My jaw ached from clenching it, from forcing myself to swallow down anger that she’d taken that choice from us all. Now wasn’t the time. Maybe when we found Sora, we could have that conversation.
Assuming I was still alive long enough to be present for it, of course.
I glanced at the two reapers hovering next to us, their presence now a cloying reminder that Death was close.
“Do you know where Sora might be?” Finding Sora was the only thing that mattered right now. “Will you help me find her?”
Rina studied me, silent and unreadable, for what felt like forever. Then finally, she nodded. “Tell me everything you learned from Claude. And that guy . . . Rex, did you call him?”
Relief shot through me.
Burying the baggage of our past, I combed through our visit to the market, then to the bar—Rex, Lav, Manny, Claude, every detail that I could remember.

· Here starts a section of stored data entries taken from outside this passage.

-- ==== Sys2Proof/Laws/KeepQueues.lean ====
section
/-! SUPPORT. What the operations of Machine/Queues.lean keep. -/

namespace Sys2Proof.Machine

theorem freePrefetch_keeps {s0 : State} {a0 : State} {a1 : ℕ} {a2 : ℕ} (h0 : Keeps s0 a0) : Keeps s0 (freePrefetch a0 a1 a2) := by
  unfold freePrefetch
  exact (modCluster_keeps h0)

theorem refuseDoorbell_keeps {s0 : State} {a0 : State} {a1 : ℕ} (h0 : Keeps s0 a0) : Keeps s0 (refuseDoorbell a0 a1) := by
  unfold refuseDoorbell
  extract_lets +onlyGivenNames x0
  have h0 : Keeps s0 x0 := (modQueue_keeps h0)
  clear_value x0
  split
  · exact (dadd_keeps h0)
  · exact h0

theorem ringDoorbell_keeps {s0 : State} {a0 : State} {a1 : Agent} {a2 : ℕ} {a3 : ℕ} (h0 : Keeps s0 a0) : Keeps s0 (ringDoorbell a0 a1 a2 a3).1 := by
  unfold ringDoorbell
  split
  · exact refuseDoorbell_keeps h0
  · dsimp only
    exact keeps_ite_fst (keeps_ite_fst h0 (keeps_ite_fst (setQueue_keeps h0) (refuseDoorbell_keeps h0))) (refuseDoorbell_keeps h0)

theorem modFlight_keeps {s0 : State} {a0 : State} {a1 : ℕ} {a2 : ℕ} {a3 : Flight → Flight} (h0 : Keeps s0 a0) : Keeps s0 (modFlight a0 a1 a2 a3) := by
  unfold modFlight
  exact (modQueue_keeps h0)

theorem countRecord_keeps {s0 : State} {a0 : State} {a1 : ℕ} {a2 : ℕ} (h0 : Keeps s0 a0) : Keeps s0 (countRecord a0 a1 a2) := by
  unfold countRecord
  extract_lets +onlyGivenNames x0
  have h0 : Keeps s0 x0 := (dadd_keeps h0)
  clear_value x0
  exact (keeps_ite (dadd_keeps h0) (keeps_ite (dadd_keeps h0) h0))

theorem failedEffects_keeps {s0 : State} {a0 : State} {a1 : ℕ} {a2 : Slot} (h0 : Keeps s0 a0) : Keeps s0 (failedEffects a0 a1 a2) := by
  unfold failedEffects
  exact (keeps_ite (releaseAlloc_keeps h0) h0)

theorem putRecord_keeps {s0 : State} {a0 : State} {a1 : Queue} {a2 : ℕ} {a3 : ℕ} (h0 : Keeps s0 a0) : Keeps s0 (putRecord a0 a1 a2 a3) := by
  unfold putRecord
  exact (storeStack_keeps h0)

theorem writeRecord_keeps {s0 : State} {a0 : State} {a1 : Queue} {a2 : Flight} (h0 : Keeps s0 a0) : Keeps s0 (writeRecord a0 a1 a2) := by
  unfold writeRecord
  extract_lets +onlyGivenNames x0
  clear_value x0
  extract_lets +onlyGivenNames x1
  have g1 : Keeps s0 x1 := (putRecord_keeps h0)
  clear_value x1
  split
  · extract_lets +onlyGivenNames x2
    clear_value x2
    exact (putRecord_keeps g1)
  · exact g1

theorem finish_keeps {s0 : State} {a0 : State} {a1 : ℕ} {a2 : ℕ} {a3 : ℕ} {a4 : ℕ} {a5 : ℕ} (h0 : Keeps s0 a0) : Keeps s0 (finish a0 a1 a2 a3 a4 a5) := by
  unfold finish
  exact (modFlight_keeps h0)

theorem execDoorbell_keeps {s0 : State} {a0 : Agent} {a1 : ℕ} {a2 : ℕ} {a3 : State} (h3 : Keeps s0 a3) : Runs s0 (execDoorbell a0 a1 a2 a3) := by
  unfold execDoorbell
  exact (runs_next (ringDoorbell_keeps h3))

theorem execRing_keeps {s0 : State} {a0 : ℕ} {a1 : ℕ} {a2 : ℕ} {a3 : State} (h3 : Keeps s0 a3) : Runs s0 (execRing a0 a1 a2 a3) := by
  unfold execRing
  split
  · exact (runs_next h3)
  · extract_lets +onlyGivenNames x0
    have g0 : Keeps s0 x0.1 := (ringDoorbell_keeps h3)
    clear_value x0
    exact (runs_next (modCore_keeps g0))

theorem readTables_keeps {s0 : State} {a0 : State} {a1 : ℕ} {a2 : Slot} (h0 : Keeps s0 a0) : Keeps s0 (readTables a0 a1 a2).1 := by
  unfold readTables
  dsimp only
  exact (keeps_ite_fst h0 (keeps_ite_fst (checkRead_keeps (keeps_ite_fst (checkRead_keeps h0) h0)) (keeps_ite_fst (checkRead_keeps (keeps_ite_fst (checkRead_keeps h0) h0)) (keeps_ite_fst (checkRead_keeps h0) h0))))

theorem execCommandReachesHead_keeps {s0 : State} {a0 : ℕ} {a1 : State} (h1 : Keeps s0 a1) : Runs s0 (execCommandReachesHead a0 a1) := by
  unfold execCommandReachesHead
  extract_lets +onlyGivenNames x0
  clear_value x0
  split
  · exact (runs_next h1)
  · extract_lets +onlyGivenNames x1
    clear_value x1
    split
    · exact (runs_next h1)
    · extract_lets +onlyGivenNames x2
      have g2 : Keeps s0 x2.1 := (checkRead_keeps h1)
      clear_value x2
      split
      · exact (runs_next g2)
      · extract_lets +onlyGivenNames x3
        have g3 : Keeps s0 x3 := g2
        clear_value x3
        extract_lets +onlyGivenNames x4
        clear_value x4
        extract_lets +onlyGivenNames x5
        clear_value x5
        split
        · exact (runs_next g3)
        · extract_lets +onlyGivenNames x6
          have g6 : Keeps s0 x6.1 := (keeps_ite_fst (checkRead_keeps g3) g3)
          clear_value x6
          split
          · exact (runs_next g6)
          · extract_lets +onlyGivenNames x7
            have g7 : Keeps s0 x7.1 := (readTables_keeps g6)
            clear_value x7
            split
            · exact (runs_next g7)
            · extract_lets +onlyGivenNames x8
              have g8 : Keeps s0 x8 := g7
              clear_value x8
              extract_lets +onlyGivenNames x9
              clear_value x9
              extract_lets +onlyGivenNames x10
              clear_value x10
              split
              · extract_lets +onlyGivenNames x11
                clear_value x11
                exact (runs_next (setQueue_keeps (failedEffects_keeps g8)))
              · exact (runs_next (setQueue_keeps g8))

theorem withRunning_keeps {s0 : State} {a0 : ℕ} {a1 : ℕ} {a2 : State} {a3 : ℕ → Flight → State} (h2 : Keeps s0 a2) (h3 : ∀ v0 v1, Keeps s0 (a3 v0 v1)) : Runs s0 (withRunning a0 a1 a2 a3) := by
  unfold withRunning
  split
  · exact runs_next (h3 _ _)
  · exact runs_next h2

end Sys2Proof.Machine
end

And then, the second time through rehashing it all, when my memory snagged on Manny, my words died away.
He’d been the last to see her. The one to escort her out, according to Claude.

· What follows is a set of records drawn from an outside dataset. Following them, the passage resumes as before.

-- ==== Sys2Proof/Laws/KeepHistory.lean ====
section
/-! SUPPORT. What the operations of Machine/History.lean keep. -/

namespace Sys2Proof.Machine

theorem eraseSector_keeps {s0 : State} {a0 : State} {a1 : ℕ} (h0 : Keeps s0 a0) : Keeps s0 (eraseSector a0 a1) := by
  unfold eraseSector
  extract_lets +onlyGivenNames x0
  clear_value x0
  extract_lets +onlyGivenNames x1
  have h1 : Keeps s0 x1 := (domPut_keeps h0)
  clear_value x1
  extract_lets +onlyGivenNames x2
  have h2 : Keeps s0 x2 := (keeps_ite (raise_keeps h1) h1)
  clear_value x2
  exact (dset_keeps h2)

theorem turnSector_keeps {s0 : State} {a0 : State} (h0 : Keeps s0 a0) : Keeps s0 (turnSector a0) := by
  unfold turnSector
  exact (eraseSector_keeps (Keeps.upd h0))

theorem histAdd_keeps {s0 : State} {a0 : State} {a1 : ℕ} {a2 : List ℕ} (h0 : Keeps s0 a0) : Keeps s0 (histAdd a0 a1 a2) := by
  unfold histAdd
  split
  · exact h0
  · extract_lets +onlyGivenNames x0
    have h0 : Keeps s0 x0 := (keeps_ite h0 (turnSector_keeps h0))
    clear_value x0
    exact (Keeps.upd h0)

theorem execPoweredTimeSave_keeps {s0 : State} {a0 : State} (h0 : Keeps s0 a0) : Runs s0 (execPoweredTimeSave a0) := by
  unfold execPoweredTimeSave
  exact (runs_next (keeps_ite h0 (histAdd_keeps (Keeps.upd h0))))

end Sys2Proof.Machine
end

The realization settled in my chest, a cloak of fear.
“He mentioned something.” I glanced up at Rina. “There’s a bounty on you, right?”
Her lips pursed into a thin line.
“House of Lust?”
She nodded.
That calcified it.
Manny, who’d bought everyone’s drinks tonight, an uncharacteristic occurrence, judging by the bartender’s reaction.

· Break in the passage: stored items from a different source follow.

theorem execCollBusy_keeps {s0 : State} {a0 : ℕ} {a1 : Packet} {a2 : State} (h2 : Keeps s0 a2) : Runs s0 (execCollBusy a0 a1 a2) := by
  unfold execCollBusy
  extract_lets +onlyGivenNames x0
  clear_value x0
  extract_lets +onlyGivenNames x1
  have g1 : Keeps s0 x1.1 := (answerIn_keeps h2)
  clear_value x1
  split
  · exact (runs_next g1)
  · split
    · extract_lets +onlyGivenNames x2
      have g2 : Keeps s0 x2 := (modColl_keeps g1)
      clear_value x2
      extract_lets +onlyGivenNames x3
      have g3 : Keeps s0 x3 := (Keeps.upd g2)
      clear_value x3
      exact (runs_next (settleColl_keeps (collHeard_keeps g3)))
    · exact (runs_next g1)

theorem rsApply_keeps {s0 : State} {a0 : State} {a1 : CollPar} {a2 : Coll} {a3 : Option ℕ} {a4 : Packet} {a5 : ℕ} {a6 : List Byte} (h0 : Keeps s0 a0) : Keeps s0 (rsApply a0 a1 a2 a3 a4 a5 a6) := by
  unfold rsApply
  extract_lets +onlyGivenNames x0
  extract_lets +onlyGivenNames x1
  have g1 : Keeps s0 x1.1 := by
    unfold x1
    clear x1
    split
    · exact (ordApply_keeps h0)
    · exact (takeData_keeps h0)
  clear_value x1
  split
  · exact (sendNak_keeps g1)
  · extract_lets +onlyGivenNames x2
    have g2 : Keeps s0 x2 := by
      unfold x2
      clear x2
      split
      · exact g1
      · split
        · exact (ordEnd_keeps g1)
        · exact (keeps_ite (contribute_keeps g1) g1)
    clear_value x2
    exact (dataApplied_keeps g2)

theorem rsData_keeps {s0 : State} {a0 : State} {a1 : CollPar} {a2 : Coll} {a3 : Packet} {a4 : ℕ} {a5 : List Byte} (h0 : Keeps s0 a0) : Keeps s0 (rsData a0 a1 a2 a3 a4 a5) := by
  unfold rsData
  split
  · exact (answerRefuse_keeps (countLedgerRefusal_keeps h0))
  · extract_lets +onlyGivenNames x0
    unfold x0
    clear x0
    split
    · exact (keeps_ite (answerRefuse_keeps h0) (rsApply_keeps (modPeer_keeps h0)))
    · split
      · exact (answerRefuse_keeps h0)
      · split
        · extract_lets +onlyGivenNames x1
          have g1 : Keeps s0 x1 := (keeps_ite h0 (dadd_keeps h0))
          clear_value x1
          exact (collAnswer_keeps (modPeer_keeps g1))
        · exact (rsApply_keeps (modPeer_keeps h0))

theorem bxSend_keeps {s0 : State} {a0 : State} {a1 : CollPar} {a2 : Coll} {a3 : ℕ} {a4 : ℕ} (h0 : Keeps s0 a0) : Keeps s0 (bxSend a0 a1 a2 a3 a4) := by
  unfold bxSend
  split
  · exact (keeps_ite h0 (sendRun_keeps h0))
  · exact h0

theorem execCollRefuse_keeps {s0 : State} {a0 : ℕ} {a1 : Packet} {a2 : State} (h2 : Keeps s0 a2) : Runs s0 (execCollRefuse a0 a1 a2) := by
  unfold execCollRefuse
  extract_lets +onlyGivenNames x0
  clear_value x0
  extract_lets +onlyGivenNames x1
  have g1 : Keeps s0 x1.1 := (answerIn_keeps h2)
  clear_value x1
  split
  · exact (runs_next g1)
  · extract_lets +onlyGivenNames x2
    clear_value x2
    extract_lets +onlyGivenNames x3
    have g3 : Keeps s0 x3 := (keeps_ite (takeTxn_keeps g1) g1)
    clear_value x3
    split
    · exact (runs_next g3)
    · split
      · exact (runs_next g3)
      · extract_lets +onlyGivenNames x4
        have g4 : Keeps s0 x4 := (modColl_keeps (keepRefusal_keeps g3))
        clear_value x4
        exact (runs_next (settleColl_keeps (refuseColl_keeps g4)))

theorem execCollData_keeps {s0 : State} {a0 : ℕ} {a1 : Packet} {a2 : State} (h2 : Keeps s0 a2) : Runs s0 (execCollData a0 a1 a2) := by
  unfold execCollData
  extract_lets +onlyGivenNames x0
  clear_value x0
  refine (runs_next (collIn_keeps h2 (fun y1_0 y1_1 => ?_)))
  extract_lets +onlyGivenNames x2
  clear_value x2
  extract_lets +onlyGivenNames x3
  clear_value x3
  extract_lets +onlyGivenNames x4
  clear_value x4
  extract_lets +onlyGivenNames x5
  clear_value x5
  split
  · exact (answerRefuse_keeps (Keeps.refl _))
  · split
    · exact (sendNak_keeps (Keeps.refl _))
    · extract_lets +onlyGivenNames x6
      have g6 : Keeps y1_0 x6 := (keeps_ite (rsData_keeps (Keeps.refl _)) (storeData_keeps (Keeps.refl _)))
      clear_value x6
      exact (settleColl_keeps (pumpColl_keeps g6))

theorem execRelay_keeps {s0 : State} {a0 : ℕ} {a1 : State} (h1 : Keeps s0 a1) : Runs s0 (execRelay a0 a1) := by
  unfold execRelay
  refine (withColl_keeps h1 (fun y0_0 y0_1 y0_2 => ?_))
  extract_lets +onlyGivenNames x1
  clear_value x1
  extract_lets +onlyGivenNames x2
  extract_lets +onlyGivenNames x3
  have g3 : Keeps s0 x3.1 := by
    unfold x3
    clear x3
    split
    · refine (keeps_foldl_fst h1 fun u6 v6 => (keeps_ite_fst (Keeps.refl _) ?_))
      dsimp only
      exact (keeps_ite_fst (checkRead_keeps (Keeps.refl _)) (storeLocal_keeps (checkRead_keeps (Keeps.refl _))))
    · dsimp only
      exact h1
  clear_value x3
  split
  · exact g3
  · extract_lets +onlyGivenNames x7
    have g7 : Keeps s0 x7 := (modColl_keeps g3)
    clear_value x7
    exact (openColl_keeps g7)

theorem settleReduces_keeps {s0 : State} {a0 : State} {a1 : ℕ} (h0 : Keeps s0 a0) : Keeps s0 (settleReduces a0 a1) := by
  unfold settleReduces
  exact (keeps_foldl h0 fun u0 v0 => (keeps_ite (settleColl_keeps (Keeps.refl _)) (Keeps.refl _)))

Manny, who was upset that his sister was getting involved with the Seven Sons.
Who’d handed over one sister, thinking that she was the other.
“What if one of the vampires called in that bounty?” I said, my body vibrating with the sudden certainty of it. “Is it possible they took her, thinking she was you?”
Rina cursed, then stabbed her knife into the edge of the table.
Her fingers shook—with rage, with fear, maybe both.
“Stay here,” she said, then shot me a look when I started to argue. “I mean it, Mareena. Do you want my help?”
I nodded.
“Then do not leave this property. I need to get in touch with Danvers to see what resources he’ll let me take. This war’s been brewing between Wrath and Lust for a while now, and Danvers is hungry for blood. If I can frame it properly—as a reason to escalate things—then we might stand a chance with Wrath’s backing. Otherwise, we don’t have any shot at getting her out alive.” Her eyes were wide, pleading, and I thought, for a moment, that I saw a flicker of the old Rina in their depths. “I’ll come back for you. I promise. If all goes well, we’ll head out at dawn.”